CEO Dr. Francis Jean has spent 20 years challenging regulations that have hindered the expansion of Iris the Visual Group. (John Lehmann/The Globe and Mail)
Daryan Angle remembers the day the College of Optometrists of Ontario stopped returning his phone calls. It was in January, 2007, and the optometrist's new Iris vision centre had just opened for business. Already a fixture in three provinces, the chain of eye care and eyewear stores was taking its first cautious steps into the lucrative Ontario market.
The chain had run into roadblocks in the past: Regulators in both Quebec and B.C. had challenged its business plan, which places optometrists and opticians together under one roof. So Dr. Angle had been working the phones ahead of the Waterloo store opening to make sure the regulating college was on side.
“We had been engaged in open communication right up until we opened,” says Dr. Angle, 31. “And when we opened, it just stopped without warning. It was a total surprise; we really didn't see it coming given the amount of dialogue we'd had. It was clear we had some problems; we had to protect our brand.”
Although his professional licence and the future of Iris's expansion plans were on the line, Dr. Angle took comfort from the company's history of winning previous battles.
Based in Laval, Que., and formally called Iris the Visual Group, it had been fighting legal challenges since 1989. That's when founder Francis Jean, backed by a $10,000 startup loan from his wife, opened the first Iris store in Baie-Comeau. The entrepreneurial optometrist envisaged a chain of outlets where opticians and optometrists worked together – a one-stop shop where consumers could have their eyes examined and buy new lenses.
Dr. Jean had been living in Atlanta while considering becoming an optometrist, and was discouraged to see would-be colleagues working in department stores alongside unregulated sales staff. “I saw the opportunity for me to return to Canada and build a brand where optometrists would group with opticians in a quality way.”

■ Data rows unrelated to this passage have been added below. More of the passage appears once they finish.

/-- A frame with good checks and the expected number is taken in: ACK; WR and AT wait for their CFM, and what must follow one that waits
for it (R350, R354). -/
def State.takeIn (s : State) (p : Fin 4) (f : Frame) : State :=
  let s1 := (s.modPort p (fun x => { x with rx := (x.rx + 1) % 256 })).sendCtl p 0x01 (f.lseq % 256)
  if custody f || goesAfter (s.port p).held f then s1.modPort p (fun x => { x with held := x.held ++ [⟨f, s.now, s.now, !custody f⟩] })
  else s1.deliver p f

/-- Held frames that no longer wait, for a CFM or for one before them, go on their way in order, at most `n` of them. -/
def State.releaseHeld (s : State) (p : Fin 4) : Nat → State
  | 0 => s
  | n + 1 =>
    let l := (s.port p).held
    match (List.range l.length).find? (fun i => match l[i]? with
        | some h => h.free && !goesAfter (l.take i) h.frame
        | none => false) with
    | some i =>
      match l[i]? with
      | some h => ((s.modPort p (fun x => { x with held := x.held.eraseIdx i })).deliver p h.frame).releaseHeld p n
      | none => s
    | none => s

/-- CUSTODY_TIMEOUT (R354): no CFM 36 us after the ACK; the frame is discarded unperformed, and its credits go back. -/
def execCustodyTimeout (p : Fin 4) (s : State) : Out :=
  let gone := fun (h : HeldFrame) => !h.free && decide (h.acked + 36000 ≤ s.now)
  let l := (s.port p).held
  .next (((l.filter gone).foldl (fun (s : State) h => s.credBack p h.frame)
    (s.modPort p (fun x => { x with held := l.filter (fun h => !gone h) }))).releaseHeld p l.length)

/-- The TC0 frames of an input port that wait for their outputs; its buffer takes 8 (Table YL-6). -/
def State.tc0Waits (s : State) (p : Fin 4) : Nat :=
  allPorts.foldl (fun n q => n + ((s.port q).queue.filter (fun i => i.arr == some p && i.frame.tc % 4 == 0)).length) 0

/-- A frame found bad while it is forwarded cut-through: where it had an idle output with credits, the copy there ends with K30.7. It is
neither numbered nor held to be sent again (R344; log entry 50). -/
def State.cutCopy (s : State) (p : Fin 4) (f : Frame) : State :=
  if f.dst = 0x3FFF || f.dst = s.nodeId || 255 ≤ f.hops || custody f then s
  else
    let r := s.route (some p) f
    let x := s.port r.1
    if s.portUp r.1 && x.queue.isEmpty && decide (x.busy ≤ s.now) && x.hasCredit r.2 then
      s.modPort r.1 (fun x => { x with
        cut := x.cut ++ [{ x.stamp r.2 false with fcrc := f.fcrc, bad := true }], busy := s.now + frameTime f, outer := f.tc % 4 != 0 })
    else s

/-- A frame arrives at a port (R344, R350). One that ends with K30.7 is discarded (Table YL-1). -/
def State.arrive (s : State) (p : Fin 4) (f : Frame) : State :=
  if !s.portUp p || s.looped p then s
  else if f.hcrc != frameHcrc f then (s.portErr p 0).sendNak p
  else if f.bad then s.cutCopy p f
  else if f.fcrc != frameFcrc f then ((s.portErr p 0).sendNak p).cutCopy p f
  else
    let d := (f.lseq % 256 + 256 - (s.port p).rx % 256) % 256
    if d = 0 then (if f.tc % 4 = 0 && 8 ≤ s.tc0Waits p then s.sendNak p else s.takeIn p f)
    else if 128 ≤ d then (s.count (lctl + 0x2C)).sendCtl p 0x01 (f.lseq % 256)
    else s.sendNak p

/-- A row of Table YL-5: a frame of its type, or of an undefined one, which any row may bring. -/
def State.frameRow (s : State) (ty : Byte) (p : Fin 4) (f : Frame) : Out :=
  if f.type = ty || !isType f.type then .next (s.arrive p f) else .next s

/-- CFM (R354): the frame with this number is forwarded or performed. -/
def State.confirm (s : State) (p : Fin 4) (n : Nat) : State :=
  (s.modPort p (fun x => { x with held := x.held.map (fun (h : HeldFrame) =>
    if !h.free && h.frame.lseq % 256 == n then { h with free := true } else h) })).releaseHeld p (s.port p).held.length

def execCfm (p : Fin 4) (c : CtlWord) (s : State) : Out := s.portCtl p 0x03 c (fun s => s.confirm p (ctlArg c 1 1))

/-- RD (Table YL-5). -/
def execRd (p : Fin 4) (f : Frame) (s : State) : Out := s.frameRow 0x01 p f
/-- RDR (Table YL-5). -/
def execRdr (p : Fin 4) (f : Frame) (s : State) : Out := s.frameRow 0x02 p f
/-- WR (Table YL-5). -/
def execWr (p : Fin 4) (f : Frame) (s : State) : Out := s.frameRow 0x03 p f
/-- WRA (Table YL-5). -/
def execWra (p : Fin 4) (f : Frame) (s : State) : Out := s.frameRow 0x04 p f
/-- AT (Table YL-5). -/
def execAtReq (p : Fin 4) (f : Frame) (s : State) : Out := s.frameRow 0x05 p f
/-- ATR (Table YL-5). -/
def execAtr (p : Fin 4) (f : Frame) (s : State) : Out := s.frameRow 0x06 p f
/-- MB (Table YL-5). -/
def execMb (p : Fin 4) (f : Frame) (s : State) : Out := s.frameRow 0x07 p f
/-- MBR (Table YL-5). -/
def execMbr (p : Fin 4) (f : Frame) (s : State) : Out := s.frameRow 0x08 p f
/-- HALO (Table YL-5). -/
def execHalo (p : Fin 4) (f : Frame) (s : State) : Out := s.frameRow 0x09 p f
/-- HALOA (Table YL-5). -/
def execHaloa (p : Fin 4) (f : Frame) (s : State) : Out := s.frameRow 0x0A p f
/-- STOK (Table YL-5). -/
def execStok (p : Fin 4) (f : Frame) (s : State) : Out := s.frameRow 0x0B p f
/-- ETOK (Table YL-5). -/
def execEtok (p : Fin 4) (f : Frame) (s : State) : Out := s.frameRow 0x0C p f
/-- EACK (Table YL-5). -/
def execEack (p : Fin 4) (f : Frame) (s : State) : Out := s.frameRow 0x0D p f
/-- ESUP (Table YL-5). -/
def execEsup (p : Fin 4) (f : Frame) (s : State) : Out := s.frameRow 0x0E p f
/-- ESEAL (Table YL-5). -/
def execEseal (p : Fin 4) (f : Frame) (s : State) : Out := s.frameRow 0x0F p f
/-- RQ (Table YL-5). -/
def execRq (p : Fin 4) (f : Frame) (s : State) : Out := s.frameRow 0x10 p f
/-- RRST (Table YL-5). -/
def execRrst (p : Fin 4) (f : Frame) (s : State) : Out := s.frameRow 0x11 p f
/-- FAIL (Table YL-5). -/
def execFail (p : Fin 4) (f : Frame) (s : State) : Out := s.frameRow 0x12 p f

The problems Dr. Jean initially faced in Quebec were the same ones that would confront the company in Ontario 20 years later: rules that prevent optometrists and opticians from working alongside each other. Professional standards associations have tried to distance the two professions to ensure that patients don't feel pressured to buy new eyewear each time they visit their eye doctor for a routine checkup.
Quebec regulations eased over the years after Dr. Jean's stores opened. But when Iris expanded into B.C. with its 2000 purchase of Fort Group of Optical Companies, regulators again threatened to slap it down. Rather than abandon its expansion, the company prepared a challenge in B.C.'s highest court arguing that opticians' rights of association were being hampered by regulators.
“The government in B.C. then asked [the regulators] to sit down with us and our lawyers and fine tune the regulations to make sure they respected the Charter of Rights,” Dr. Jean said.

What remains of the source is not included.